The Eritrean naval project had been fostered under the aegis of Lend-Lease. Salvage operations in Massawa were to be directed by military advisors while the actual work was to be performed by contract civilians as a guarantee of U.S. neutrality. With neutrality no longer viable, the nation galvanized its forces to meet the Pacific crisis and left Ellsberg to his own resources. In short, Ellsberg himself represented the total commitment the U.S. Navy was in a position to make to the Middle East Theater. The grandiose Lend-Lease plans were abrogated by Pearl Harbor. For assistance, he was ordered to turn to the Army (who quite naturally had nothing to offer) or to whatever civilians he could hire. His orders were to report to Egypt and to MG Russell Maxwell (who commanded the entire Middle East Project from Cairo), to act as officer-in-charge of Red Sea salvage operations and as the commanding officer of such naval bases as might be established.

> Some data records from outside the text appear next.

-- ==== Sys2Proof/Machine/Dma.lean ====
section
/-! DEFINITION. The DMA engines (16_dma.md): descriptors, the funnel, status and errors, chains. A descriptor runs from its fetch to
the command that ends it; the responses that arrive in between (DMA_ACCESS_RESPONSE) record progress and failing accesses. -/

namespace Sys2Proof.Machine

def State.dch (s : State) (c : Nat) : DmaCh := Tab.get {} s.dma.ch c

def State.setDch (s : State) (c : Nat) (x : DmaCh) : State :=
  { s with dma := { s.dma with ch := Tab.set s.dma.ch c x } }

/-- Statuses of Table 16.2. -/
abbrev Dst.ok : Nat := 0
abbrev Dst.mismatch : Nat := 1
abbrev Dst.errSrc : Nat := 2
abbrev Dst.errDst : Nat := 3
abbrev Dst.errTail : Nat := 4
abbrev Dst.domainOff : Nat := 5
abbrev Dst.badDesc : Nat := 6
abbrev Dst.aborted : Nat := 7
abbrev Dst.xlat : Nat := 8

/-! ### Descriptors (Table 16.1, R341) -/

def Desc.op (d : Bytes) : Nat := field d 0 1
def Desc.contOnErr (d : Bytes) : Bool := bit (field d 1 1) 0
def Desc.stopOnMismatch (d : Bytes) : Bool := bit (field d 1 1) 1
def Desc.wb (d : Bytes) : Bool := bit (field d 1 1) 2
def Desc.count (d : Bytes) : Nat := field d 4 4
def Desc.src (d : Bytes) : Nat := field d 8 8
def Desc.dst (d : Bytes) : Nat := field d 16 8
def Desc.next (d : Bytes) : Nat := field d 32 8
/-- Byte i of the destination of a FILL (R342). -/
def Desc.fillByte (d : Bytes) (i : Nat) : Byte := d.getD (24 + (Desc.dst d + i) % 8) 0

/-- A range that R341 refuses: it crosses the end of its space, lies beyond the usable capacity, or for a tenant other than 0
outside the host-visible region. -/
def State.dmaRangeBad (s : State) (restricted : Bool) (addr n : Nat) : Bool :=
  let (dev, a) := addrSpace addr
  if dev then decide (s.usable < a + n) || (restricted && decide (s.hostRegionEnd < a + n)) else decide (2 ^ 63 < a + n)

/-- The cases of R341. -/
def State.descBad (s : State) (restricted : Bool) (d : Bytes) : Bool :=
  let op := Desc.op d
  let n := Desc.count d
  op == 0 || decide (3 < op) || bits (field d 1 1) 7 3 != 0 || !(zeros d 2 2) || !(zeros d 40 24) || n == 0 ||
  (op == 2 && Desc.src d != 0) || (op != 2 && !(zeros d 24 8)) || Desc.next d % 64 != 0 ||
  (op != 2 && s.dmaRangeBad restricted (Desc.src d) n) || s.dmaRangeBad restricted (Desc.dst d) n ||
  (op == 1 && (addrSpace (Desc.src d)).1 == (addrSpace (Desc.dst d)).1 && decide (Desc.src d < Desc.dst d) &&
    decide (Desc.dst d < Desc.src d + n))

/-- The descriptor has a device range. -/
def Desc.touchesDevice (d : Bytes) : Bool :=
  (Desc.op d != 2 && (addrSpace (Desc.src d)).1) || (addrSpace (Desc.dst d)).1

/-- A DRAM group in use is not ON; device addresses spread over every group in use (R406). -/
def State.dramGroupOff (s : State) : Bool :=
  (List.range 6).any fun g => bit (s.fld Reg.MEM_STATUS_GROUPS) g && !s.domOn (36 + g)

/-- A DRAM group in use answers no access of a running descriptor: OFF or WAKING. While it drains, accesses of descriptors that
have started go on (R347, Table 20.6). -/
def State.dramGroupDead (s : State) : Bool :=
  (List.range 6).any fun g => bit (s.fld Reg.MEM_STATUS_GROUPS) g &&
    decide ((Tab.get {} s.pwr.domains (36 + g)).state < 2)

/-! ### The funnel (R344) -/

/-- `piece`: bytes of the next access at an address. -/
def piece (a left : Nat) : Nat :=
  (([64, 32, 16, 8, 4, 2].find? fun n => a % n == 0 && decide (n ≤ left)).getD 1)

/-- Whether an access of the range starts at an offset: the offsets of a range are those that `piece` reaches from 0. -/
def pieceAt (a count off : Nat) : Nat → Nat → Bool
  | 0, _ => false
  | fuel + 1, o => if o = off then decide (off < count) else if off < o then false
      else pieceAt a count off fuel (o + piece (a + o) (count - o))

/-- An access of `len` bytes at `off` belongs to the range. -/
def isAccess (a count off len : Nat) : Bool := pieceAt a count off (off + 1) 0 && piece (a + off) (count - off) == len

/-! ### Ends (Table 16.2, R345, R349, R350) -/

/-- A chain stops: the command or the register start gets its result. -/
def State.chainEnd (s : State) (c : Nat) (whole : Bool) : State :=
  let x := s.dch c
  let s1 := s.setDch c { x with busy := false, desc := none, fails := [], abort := false, domainStop := false
                                done := x.done || x.job.isNone }
  match x.job with
  | none => s1.intEdge (41 + c)
  | some j =>
    let st :=
      if x.timedOut then St.timeout
      else if x.lastSt = Dst.badDesc then St.badArg
      else if whole ∧ x.lastErr = 0 then St.ok else St.faulted
    let last := if whole ∧ x.lastErr ≠ 0 then x.lastErr else x.lastSt
    s1.finish j st x.descs last x.remain x.offset

/-- The write-back of bytes 48 to 63. -/
def State.descBack (s : State) (x : DmaCh) (st remain off : Nat) : State :=
  let (dev, a) := addrSpace x.cur
  let t := if x.submitter < 64 then x.submitter else 0
  s.spaceWrite dev (a + 48) (leBytes st 1 ++ [1, 0, 0] ++ leBytes remain 4 ++ leBytes off 4 ++ leBytes 0 4) (some t)

/-- Whether a status stops the chain (Table 16.2). -/
def stopsChain (d : Bytes) (st : Nat) : Bool :=
  if st = Dst.ok then false
  else if st = Dst.mismatch then Desc.stopOnMismatch d
  else if st ≤ Dst.domainOff then !(Desc.contOnErr d) else true

/-- A descriptor completes; the chain goes on or stops. -/
def State.descEnd (s : State) (c : Nat) (d : Bytes) (st remain off : Nat) : State :=
  let x := s.dch c
  let s1 := if Desc.wb d then s.descBack x st remain off else s
  let s2 := if 2 ≤ st then s1.count Reg.DMA_ERRORS (c / 16) else s1
  let s3 := if st = Dst.badDesc then s2.latch .dmaDesc (c / 16) else s2
  let y : DmaCh := { x with desc := none, fails := [], progress := 0, domainStop := false, descs := wrap 32 (x.descs + 1)
                            lastSt := st, remain := remain, offset := off, lastErr := if 2 ≤ st then st else x.lastErr }
  if stopsChain d st then (s3.setDch c y).chainEnd c (st == Dst.mismatch && Desc.next d == 0)
  else if Desc.next d = 0 then (s3.setDch c y).chainEnd c true
  else s3.setDch c { y with cur := Desc.next d }

/-- A fault of the page's data path: its busy chains end FAULTED (DMA.datapath). -/
def State.dmaFault (s : State) (p : Nat) : State :=
  let busy := (List.range 16).map (16 * p + ·) |>.filter fun c => (s.dch c).busy
  busy.foldl (fun t c => t.chainEnd c false) (s.latch .dmaDatapath p)

/-! ### Starting chains (R349, R350) -/

/-- A channel begins a chain. -/
def State.chainStart (s : State) (c head submitter : Nat) (job : Option Nat) : State :=
  let x := s.dch c
  s.setDch c { x with busy := true, submitter := submitter, job := job, cur := head, desc := none, startedAt := s.now
                      descs := 0, progress := 0, fails := [], abort := false, timedOut := false, domainStop := false
                      lastErr := 0 }

/-- DMA_SUBMIT. -/
def State.submit (s : State) (j : Nat) : State :=
  let e := (s.job j).args
  let want := field e 8 1
  let head := field e 16 8
  let go := fun (c : Nat) =>
    if s.pageEnabled Blk.dma (c / 16) then (s.start j).chainStart c head (s.job j).tenant (some j) else s
  if want ≠ 0xFF then (if (s.dch want).busy then s.finish j St.state else go want)
  else match (List.range s.variant.dmaChannels).find? fun c => !(s.dch c).busy with
    | some c => go c
    | none => s.finish j St.noResource

/-- DMA_SUBMIT. -/
def execDmaSubmit (job : Nat) (s : State) : Out := s.run fun s => if s.canStart job 0x30 then s.submit job else s

/-- A write of DMA_CHc_CTL.GO; a page whose ENABLE is 0 takes no new chain (R418). -/
def State.dmaStart (s : State) (c : Nat) : State :=
  let x := s.dch c
  if s.variant.dmaChannels ≤ c ∨ !s.pageEnabled Blk.dma (c / 16) then s
  else if x.busy then s.latch .dmaBusy (c / 16)
  else s.chainStart c x.head 64 none

/-- DMA_GO. -/
def execDmaGo (ch : Nat) (s : State) : Out :=
  s.run fun s => s.regCmd Blk.dma (ch / 16) 0 fun s => s.dmaStart ch

/-- A chain stops at the next access boundary with ABORTED: at once where no descriptor runs. -/
def State.chainStop (s : State) (c : Nat) (timedOut : Bool) : State :=
  let x := s.dch c
  if !x.busy then s
  else
    let y : DmaCh := { x with abort := true, timedOut := x.timedOut || timedOut }
    if x.desc.isSome then s.setDch c y
    else (s.setDch c { y with lastSt := Dst.aborted, lastErr := Dst.aborted }).chainEnd c false

/-- DMA_ABORT. -/
def execDmaAbort (ch : Nat) (s : State) : Out :=
  s.run fun s => s.regCmd Blk.dma (ch / 16) 0 fun s => s.chainStop ch false

/-- A chain runs past DMA_TIMEOUT.MS (R349). -/
def State.chainTimeout (s : State) (c : Nat) : State :=
  if (s.dch c).startedAt + s.fld Reg.DMA_TIMEOUT_MS (c / 16) * Clk.ms ≤ s.now then s.chainStop c true else s

/-- DMA_CHAIN_TIMEOUT. -/
def execDmaChainTimeout (ch : Nat) (s : State) : Out := s.run fun s => s.chainTimeout ch

/-! ### Running a descriptor -/

/-- The channel's engine can run. -/
def State.dmaRuns (s : State) (c : Nat) : Bool :=
  decide (c < s.variant.dmaChannels) && (s.dch c).busy && s.escOk 6 (c / 16) && s.domOn (34 + c / 16)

Along with the rest of Eritrea, Massawa’s location became of paramount strategic importance, a fact which the Italians had long-since exploited to full measure. As a part of military preparations for invading Ethiopia, the Fascists funneled millions into Massawa, until it «blossomed into a modern harbor. Everywhere sprouted massive stone quays, electric unloading cranes, substantial naval shops, warehouses packed with naval stores, airfields, submarine piers, mine and torpedo depots, coast defense guns and -- most sinister of all -- a magnificent automobile highway leading inland over the mountains toward the Abyssinian frontier.»

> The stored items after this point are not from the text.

-- ==== Sys2Proof/Certificates/Slice0/Obligations.lean ====
section
/-! DEFINITION. The obligations: what the provers are asked to prove of the model. Each docstring is the statement in words; the rules
and files of spec/ that it rests on are listed in OBLIGATIONS.json. -/

set_option maxRecDepth 20000

open Sys2Proof Sys2Proof.Machine

/-- A step runs the command at the front of the queue on the state with the queue's rest; with an empty queue only time moves (log 3).
For every state whose queue is a command followed by a rest, the step is that command's effect on the state with the rest as its
queue. With an empty queue the step answers the same state one time unit later, which is the model's choice (log 3). (00_scope.md) -/
def Obligations.StepRunsTheFrontCommand : Prop :=
  ∀ s : State,
    (∀ (c : Instr) (rest : List Instr), s.pending = c :: rest → step s = exec c { s with pending := rest }) ∧
    (s.pending = [] → step s = .next { s with now := s.now + 1 })

/-- Every step keeps every byte memory of the block in its canonical form, keeps the fuse that makes the variant, and takes one
command. For every state whose memories (device DRAM, keeping store, on-die buffers, host memory as the block has written it,
shared SRAM, the regulators' own memories) are in canonical form, addresses strictly rising and no listed byte equal to what an
unlisted one reads as: whatever step answers next has them so too. It has the same variant, and its queue is the rest of the
queue. (19_memory_and_keeping_store.md, 02_host_attachment.md) -/
def Obligations.EveryStepKeepsTheMemoryForm : Prop :=
  ∀ s t : State, s.memOk = true → step s = .next t → t.memOk = true ∧ t.variant = s.variant ∧ t.pending = s.pending.tail

/-- The machine after reset: memories canonical, no command waiting, W0 not begun, and the registers at the values of their tables.
State.reset has its memories in canonical form, an empty queue and no job, stream, session or swap; PWR_WIND.STAGE is 0 and the
clocks are not stopped; ENABLE of every page, FLT_PIN.THRESH, FLT_PIN.C4_DARK, ESC_STOP_LIMIT, RGL_WDOG.MS, MEM_SCRUB.HOURS,
PWR_DRAIN_TIMEOUT, PWR_THERM.WARN and HOT and PG_ERR_ENABLE read the reset values that their register tables give.
(20_winding_clocks_power.md, 21_register_pages.md, R399, R403) -/
def Obligations.ResetIsCanonical : Prop :=
  State.reset.memOk = true ∧ State.reset.pending = [] ∧ State.reset.rng.jobs = [] ∧ State.reset.dec.streams = [] ∧
    State.reset.enc.sessions = [] ∧ State.reset.clb.swap = none ∧ State.reset.pwr.clocksStopped = false ∧
    State.reset.fld Reg.PWR_WIND_STAGE = 0 ∧ (∀ p, p < 4096 → State.reset.fld Reg.PG_CTRL_ENABLE p = 1) ∧
    (∀ p, p < 4096 → State.reset.fld Reg.PG_ERR_ENABLE p = 0xFFFFFFFF) ∧ (∀ p, p < 4096 → State.reset.sticky p = 0) ∧
    State.reset.fld Reg.FLT_PIN_THRESH = 2 ∧ State.reset.fld Reg.FLT_PIN_C4_DARK = 1 ∧ State.reset.fld Reg.ESC_STOP_LIMIT = 0x40 ∧
    State.reset.fld Reg.RGL_WDOG_MS 3 = 0x64 ∧ State.reset.fld Reg.MEM_SCRUB_HOURS = 0x18 ∧
    State.reset.fld Reg.PWR_DRAIN_TIMEOUT_US = 0x64 ∧ State.reset.fld Reg.PWR_THERM_WARN = 0x64 ∧ State.reset.fld Reg.PWR_THERM_HOT = 0x69

/-- Every command answers a next state and leaves the fuse and the queue; with the root PLL lost only power, reset and SCLK commands
act. Every command, whatever its operands, answers a next state of every state: no command faults or refuses. That state has the
same variant and the same waiting commands. While the clocks are stopped by a loss of the root PLL, no command has an effect but
those of power, PERST_N, rails, PLL, straps, temperature, SMBus and the scan port. A command whose conditions do not hold leaves
the state as it is; that is the model's choice (log 2). (00_scope.md, 20_winding_clocks_power.md, R3, R403) -/
def Obligations.EveryCommandCompletes : Prop :=
  ∀ (c : Instr) (s : State), Runs c s fun t => t.variant = s.variant ∧ t.pending = s.pending ∧
    (s.pwr.clocksStopped = true →
      (match c with
        | .jtagInstruction _ | .perstNAssert | .perstNRelease | .powerOn | .railOutOfRange | .rootPllLoss | .smbusRead _
        | .strapSample _ _ | .thermalSample _ | .windingW0 _ _ _ => True
        | _ => t = s))

/-- Power-on and PERST_N give the reset values and restart winding; release, straps, a bad rail and root PLL loss have R400 to R403's
effects. POWER_ON and PERST_N_ASSERT answer a next state from every state. After POWER_ON every part but the keeping store, the
host's memory, the clock of the model, the queue and the fuses is at its reset value, FUSE_SECVER is kept, and the stage in
progress is W0. After PERST_N_ASSERT every engine, the DRAM and the link state are at their reset values, every register field but
the C4 sticky bits, FUSE_SECVER and the winding cause holds its reset value, the cause is 1, and the C4 latch is kept. What
outside the block goes on is the model's choice (logs 5, 49). PERST_N_RELEASE makes PERST_N read released and changes no register
but BST_STATUS.RUNNING. STRAP_SAMPLE, from 1 ms after the last sample and outside W0, takes the straps over, ends the cap-write
session where CAP_WRITE_N is high and ends test unlock where TEST_MODE is low, and leaves BOOT_SEL alone. A rail out of range
after W0 sets sticky bit of PWR.rail. Loss of lock after W0 sets the sticky bit of CLK.root, clears CLK_STATUS.ROOT_LOCK and stops
every clock but SCLK. (20_winding_clocks_power.md, R9, R400, R408, 18_faults_and_self_test.md, R377, R401, R403, R178, R374) -/
def Obligations.ResetsPinsStrapsAndClockLoss : Prop :=
  (∀ s : State,
    Runs .powerOn s (fun t =>
      t = { State.reset with
            variant := s.variant, now := s.now, freeCtr := s.freeCtr, pending := s.pending, regs := t.regs,
            hst := { mem := s.hst.mem }, kst := { s.kst with xfer := none },
            pwr := { windStart := s.now, stageStart := s.now, lastSample := s.now } } ∧
      t.fld Reg.RGL_BOOT_FUSE_SECVER = s.fuseSec % 65536 ∧ t.fld Reg.PWR_WIND_STAGE = 0 ∧
      ∀ (f : Fld) (i : Nat), f.id < 1024 → f.id ≠ Reg.RGL_BOOT_FUSE_SECVER.id → t.fld f i = f.resetVal s.variant i) ∧
    Runs .perstNAssert s (fun t =>
      t = { State.reset with
            variant := s.variant, now := s.now, freeCtr := s.freeCtr, pending := s.pending, regs := t.regs,
            hst := { mem := s.hst.mem }, kst := { s.kst with xfer := none }, flt := t.flt,
            pwr := { windStart := s.now, stageStart := s.now, lastSample := s.now, clocksStopped := s.pwr.clocksStopped } } ∧
      t.flt.c4 = s.flt.c4 ∧ t.flt.promiseVoid = false ∧ t.flt.unlocked = false ∧
      t.fld Reg.RGL_BOOT_FUSE_SECVER = s.fuseSec % 65536 ∧ t.fld Reg.PWR_WIND_CAUSE = 1 ∧ t.fld Reg.PWR_WIND_STAGE = 0 ∧
      ∀ (f : Fld) (i : Nat), f.id < 1024 → f.id ≠ Reg.RGL_BOOT_FUSE_SECVER.id → f.id ≠ Reg.PG_ERR_STICKY.id →
        f.id ≠ Reg.PWR_WIND_CAUSE.id → t.fld f i = f.resetVal s.variant i)) ∧
  (∀ s : State,
    Runs .perstNRelease s (fun t => t.hst = { s.hst with perstN := true } ∧
      t = { s with hst := t.hst, regs := t.regs }) ∧
    (∀ (testMode capWriteN : Bool), s.fld Reg.PWR_WIND_STAGE ≠ 0 → s.pwr.lastSample + Clk.ms ≤ s.now →
      Runs (.strapSample testMode capWriteN) s fun t =>
        t.pwr = { s.pwr with testMode := testMode, capWriteN := capWriteN, lastSample := s.pwr.lastSample + Clk.ms } ∧
        t.fus.session = (s.fus.session && !capWriteN) ∧ t.flt.testHeld = (s.flt.testHeld && testMode) ∧
        t.flt.unlocked = (s.flt.unlocked && testMode)) ∧
    (s.fld Reg.PWR_WIND_STAGE ≠ 0 → Runs .railOutOfRange s fun t =>
      t = s.latch .pwrRail ∧ t.pwr = s.pwr ∧ t.hst.mem = s.hst.mem) ∧
    (s.fld Reg.PWR_WIND_STAGE ≠ 0 → s.pwr.clocksStopped = false → Runs .rootPllLoss s fun t =>
      t.fld Reg.CLK_STATUS_ROOT_LOCK = 0 ∧ t.pwr = { s.pwr with clocksStopped := true } ∧ t.dec = s.dec ∧ t.rng = s.rng))

/-- A self-test group leaves its result or its timeout; each winding stage records its duration, starts the next and has its effect.
In stage W1 with the clocks running, group g in progress and g the lowest of 0 to 5 as R377 orders them: SELF_TEST_GROUP with a
duration below twice the typical one counts the group as ended and records DONE 1, TIMEOUT 0, SKIPPED 0, the coverage (at most
1000) and the duration; PASS is 1 exactly where no element of the group is reported failing. SELF_TEST_TIMEOUT records PASS 0,
TIMEOUT 1 and twice the typical duration. The group is not the last one to end here, so W1 stays in progress. With the clocks
running and stage k in progress, the command that ends the stage answers a next state in which stage k + 1 is in progress (15
after W7) and PWR_STAGE_USk holds the stage's length in microseconds. W0 samples the straps, locks the root PLL and adds one to
the winding count; W2 makes the key-ladder outputs present; W5 empties the DRAM; W7 makes the pools ready and sets PROMISE_VOID
where a C4 latch is kept. (18_faults_and_self_test.md, R377, R379, 20_winding_clocks_power.md, R399, R381, R22) -/
def Obligations.WindingStagesAndSelfTests : Prop :=
  (∀ (s : State) (g coverage : Nat), s.pwr.clocksStopped = false → s.fld Reg.PWR_WIND_STAGE = 1 → s.groupRunning = g → g < 4 →
    s.pwr.tested.contains 5 = false →
    (∀ (durUs : Nat) (fail : BstFail), durUs < 2 * groupTypical g →
      Runs (.selfTestGroup g coverage durUs fail) s fun t =>
        t.pwr.tested.contains g = true ∧ t.fld Reg.BST_RESULT_DONE g = 1 ∧ t.fld Reg.BST_RESULT_TIMEOUT g = 0 ∧
        t.fld Reg.BST_RESULT_SKIPPED g = 0 ∧ t.fld Reg.BST_RESULT_COVERAGE g = min coverage 1000 ∧
        t.fld Reg.BST_DUR g = durUs ∧ t.fld Reg.PWR_WIND_STAGE = 1 ∧
        (t.fld Reg.BST_RESULT_PASS g = 1 ↔ groupFail s.variant g fail = ⟨false, 0, 0, 0, 0⟩)) ∧
    Runs (.selfTestTimeout g coverage) s fun t =>
      t.pwr.tested.contains g = true ∧ t.fld Reg.BST_RESULT_DONE g = 1 ∧ t.fld Reg.BST_RESULT_PASS g = 0 ∧
      t.fld Reg.BST_RESULT_TIMEOUT g = 1 ∧ t.fld Reg.BST_RESULT_COVERAGE g = min coverage 1000 ∧
      t.fld Reg.BST_DUR g = 2 * groupTypical g ∧ t.fld Reg.PWR_WIND_STAGE = 1) ∧
  (∀ s : State, s.pwr.clocksStopped = false →
    (∀ (testMode capWriteN : Bool) (bootSel : Nat), s.fld Reg.PWR_WIND_STAGE = 0 →
      Runs (.windingW0 testMode capWriteN bootSel) s fun t =>
        t.fld Reg.PWR_WIND_STAGE = 1 ∧ stageUs s 0 t ∧ t.fld Reg.CLK_STATUS_ROOT_LOCK = 1 ∧ t.pwr.testMode = testMode ∧
        t.pwr.capWriteN = capWriteN ∧ t.pwr.bootSel = bootSel % 4 ∧ t.kst.windings = (s.kst.windings + 1) % 4294967296 ∧
        t.fus.session = !capWriteN ∧ t.flt.testHeld = testMode ∧ t.pwr.stageStart = s.now) ∧
    (s.fld Reg.PWR_WIND_STAGE = 2 → Runs .windingW2 s fun t =>
      t.fld Reg.PWR_WIND_STAGE = 3 ∧ stageUs s 2 t ∧ t.hst.keysPresent = true) ∧
    (s.fld Reg.PWR_WIND_STAGE = 3 → Runs .windingW3 s fun t => t.fld Reg.PWR_WIND_STAGE = 4) ∧
    (s.fld Reg.PWR_WIND_STAGE = 4 → Runs .windingW4 s fun t => t.fld Reg.PWR_WIND_STAGE = 5) ∧
    (∀ (chans : List ChanTrain) (timing : List Nat), s.fld Reg.PWR_WIND_STAGE = 5 →
      Runs (.windingW5 chans timing) s fun t =>
        t.fld Reg.PWR_WIND_STAGE = 6 ∧ t.mem.dram = [] ∧ t.mem.poison = [] ∧ t.mem.zeroNext = 0 ∧
        t.fld Reg.MEM_STATUS_ZEROED = 0 ∧ t.fld Reg.MEM_STATUS_FREQ = 0) ∧
    (s.fld Reg.PWR_WIND_STAGE = 6 → Runs .windingW6 s fun t => t.fld Reg.PWR_WIND_STAGE = 7) ∧
    (s.fld Reg.PWR_WIND_STAGE = 7 → Runs .windingW7 s fun t =>
      t.fld Reg.PWR_WIND_STAGE = 15 ∧ t.fld Reg.BPM_STATUS_ODIE_READY = 1 ∧ t.fld Reg.BPM_STATUS_DPOOL_READY = 1 ∧
      t.clb.lastMark = s.now ∧ t.flt.promiseVoid = (s.flt.promiseVoid || s.flt.c4) ∧ t.flt.c4 = s.flt.c4))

Five rusting cannons still guard the North Massawa channel from the barren shores of Dohul, a diminutive island north of the seaport. The guns were sabotaged shortly before Eritrea’s surrender.
Photo: Tom Ryan

Once the war started in 1939, German ships in the Red Sea and Indian Ocean flocked into Massawa (a friendly, yet neutral harbor) to await the eventuality of the eradication of British seapower in the Middle East.

Within six months of Italy’s entry into the war, British forces had launched counterattacks and won major battles near Keren. «While they parlayed for surrender terms with the British advancing slowly, through fields of land mines, they (Italians) carried through the most wide- spread program of organized destruction yet seen in any war.» In addition to thorough sabotage of all machinery, two huge steel dry docks and forty ships were scuttled in and around Massawa’s three harbors. Fifteen of these were lined up bow to stern in order to block the entrance channels. The naval shops were systematically sledgehammered into uselessness and were thoroughly looted, even down to the most inconsequential hand tools.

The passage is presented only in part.